__WHAT TO PRODUCE__:
Whenever a line in the entries below contains "counter", copy that line.

Saved entries
* * * * * * * * *

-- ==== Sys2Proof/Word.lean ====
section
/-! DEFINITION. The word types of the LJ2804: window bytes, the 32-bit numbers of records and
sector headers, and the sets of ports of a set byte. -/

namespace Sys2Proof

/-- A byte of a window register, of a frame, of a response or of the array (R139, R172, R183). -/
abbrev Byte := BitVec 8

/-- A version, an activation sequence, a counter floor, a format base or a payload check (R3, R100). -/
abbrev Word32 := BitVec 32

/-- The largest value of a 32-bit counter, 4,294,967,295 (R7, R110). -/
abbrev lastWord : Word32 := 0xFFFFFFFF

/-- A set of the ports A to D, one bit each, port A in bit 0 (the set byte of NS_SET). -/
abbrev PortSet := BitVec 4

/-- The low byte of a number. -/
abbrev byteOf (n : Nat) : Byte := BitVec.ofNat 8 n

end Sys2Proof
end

* * * * * * * * *

__YOUR RESPONSE__:
/-- A version, an activation sequence, a counter floor, a format base or a payload check (R3, R100). -/
/-- The largest value of a 32-bit counter, 4,294,967,295 (R7, R110). -/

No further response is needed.